- EXERCISE
Once you have read the records below, report how many lines contain the word "show", and give nothing besides that number.

- RECORDS SUPPLIED
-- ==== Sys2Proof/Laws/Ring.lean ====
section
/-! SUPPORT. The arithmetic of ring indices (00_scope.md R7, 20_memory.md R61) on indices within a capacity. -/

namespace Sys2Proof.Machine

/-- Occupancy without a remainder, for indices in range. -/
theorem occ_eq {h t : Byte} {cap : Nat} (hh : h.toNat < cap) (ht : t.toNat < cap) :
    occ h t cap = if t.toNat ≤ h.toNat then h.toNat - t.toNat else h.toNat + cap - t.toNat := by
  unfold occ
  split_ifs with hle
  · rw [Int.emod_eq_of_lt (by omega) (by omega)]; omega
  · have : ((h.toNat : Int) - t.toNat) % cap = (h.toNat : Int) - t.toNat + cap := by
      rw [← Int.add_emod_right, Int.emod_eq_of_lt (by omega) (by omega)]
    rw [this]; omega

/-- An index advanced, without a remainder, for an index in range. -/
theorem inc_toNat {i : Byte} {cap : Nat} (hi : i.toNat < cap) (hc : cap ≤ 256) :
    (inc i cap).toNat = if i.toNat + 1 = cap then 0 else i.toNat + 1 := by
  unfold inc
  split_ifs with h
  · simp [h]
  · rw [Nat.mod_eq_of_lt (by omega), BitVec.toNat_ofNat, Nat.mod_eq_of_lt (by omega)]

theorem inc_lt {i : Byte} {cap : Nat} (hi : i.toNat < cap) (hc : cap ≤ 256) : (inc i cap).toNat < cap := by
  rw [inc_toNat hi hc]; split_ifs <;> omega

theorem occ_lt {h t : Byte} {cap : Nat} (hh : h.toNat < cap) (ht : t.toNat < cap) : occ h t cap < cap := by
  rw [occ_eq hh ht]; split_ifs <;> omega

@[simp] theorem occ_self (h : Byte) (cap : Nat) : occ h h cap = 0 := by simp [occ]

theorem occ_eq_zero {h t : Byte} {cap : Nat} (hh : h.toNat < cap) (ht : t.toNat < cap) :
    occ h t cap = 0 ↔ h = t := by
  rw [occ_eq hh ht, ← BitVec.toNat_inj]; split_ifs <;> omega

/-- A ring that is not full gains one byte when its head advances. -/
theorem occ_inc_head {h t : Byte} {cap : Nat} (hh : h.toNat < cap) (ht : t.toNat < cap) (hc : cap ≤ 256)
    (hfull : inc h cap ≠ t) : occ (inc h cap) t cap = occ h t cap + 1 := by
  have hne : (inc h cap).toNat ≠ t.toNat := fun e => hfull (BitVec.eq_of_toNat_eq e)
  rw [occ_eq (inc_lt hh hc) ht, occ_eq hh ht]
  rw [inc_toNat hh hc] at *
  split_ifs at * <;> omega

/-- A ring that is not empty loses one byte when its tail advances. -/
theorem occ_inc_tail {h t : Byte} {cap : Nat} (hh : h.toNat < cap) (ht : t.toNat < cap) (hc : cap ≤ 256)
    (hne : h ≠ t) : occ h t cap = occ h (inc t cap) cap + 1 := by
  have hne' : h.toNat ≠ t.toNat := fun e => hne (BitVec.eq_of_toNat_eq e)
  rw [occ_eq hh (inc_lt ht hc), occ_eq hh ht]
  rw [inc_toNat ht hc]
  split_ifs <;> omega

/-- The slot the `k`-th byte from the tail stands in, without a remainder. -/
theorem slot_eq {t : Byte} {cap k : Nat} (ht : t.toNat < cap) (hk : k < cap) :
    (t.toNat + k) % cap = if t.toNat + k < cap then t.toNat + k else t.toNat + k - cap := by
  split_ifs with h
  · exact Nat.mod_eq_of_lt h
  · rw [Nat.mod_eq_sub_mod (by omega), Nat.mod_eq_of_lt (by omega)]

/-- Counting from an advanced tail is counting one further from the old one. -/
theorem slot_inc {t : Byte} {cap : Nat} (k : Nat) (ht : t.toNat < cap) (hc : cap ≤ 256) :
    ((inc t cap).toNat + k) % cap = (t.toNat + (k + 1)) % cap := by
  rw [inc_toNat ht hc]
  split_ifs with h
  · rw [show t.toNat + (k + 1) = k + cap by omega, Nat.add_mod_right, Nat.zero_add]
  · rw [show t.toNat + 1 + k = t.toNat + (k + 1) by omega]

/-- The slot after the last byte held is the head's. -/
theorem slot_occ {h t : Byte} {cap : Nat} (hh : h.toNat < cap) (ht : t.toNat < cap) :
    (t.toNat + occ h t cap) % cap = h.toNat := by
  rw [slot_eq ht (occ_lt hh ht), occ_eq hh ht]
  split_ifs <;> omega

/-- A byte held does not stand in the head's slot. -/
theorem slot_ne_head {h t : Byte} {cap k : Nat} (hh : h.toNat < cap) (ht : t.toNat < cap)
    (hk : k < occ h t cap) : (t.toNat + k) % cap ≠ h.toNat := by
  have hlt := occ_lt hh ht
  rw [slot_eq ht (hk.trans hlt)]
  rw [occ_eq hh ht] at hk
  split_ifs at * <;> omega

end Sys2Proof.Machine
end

- SOLVED EXERCISE
2